▶ **Brief**:
Look through the entries below and count the lines with "next" in them; the reply is the number alone.

▶ **Excerpted data**:
========
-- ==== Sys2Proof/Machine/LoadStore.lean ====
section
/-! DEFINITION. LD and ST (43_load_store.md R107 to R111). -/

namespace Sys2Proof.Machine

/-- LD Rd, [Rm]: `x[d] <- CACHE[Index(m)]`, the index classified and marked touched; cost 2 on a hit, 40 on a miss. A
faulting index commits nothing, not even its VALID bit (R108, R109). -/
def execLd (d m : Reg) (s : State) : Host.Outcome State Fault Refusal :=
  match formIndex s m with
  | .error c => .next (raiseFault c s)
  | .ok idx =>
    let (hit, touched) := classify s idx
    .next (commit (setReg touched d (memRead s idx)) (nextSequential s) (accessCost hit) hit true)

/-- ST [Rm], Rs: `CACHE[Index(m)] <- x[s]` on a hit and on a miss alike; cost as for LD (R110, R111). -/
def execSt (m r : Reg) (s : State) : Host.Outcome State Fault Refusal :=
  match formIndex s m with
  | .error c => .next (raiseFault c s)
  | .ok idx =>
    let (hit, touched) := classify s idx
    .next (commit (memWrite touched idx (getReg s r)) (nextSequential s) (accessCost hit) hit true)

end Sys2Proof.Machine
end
========
▶ **Response to the task**:
4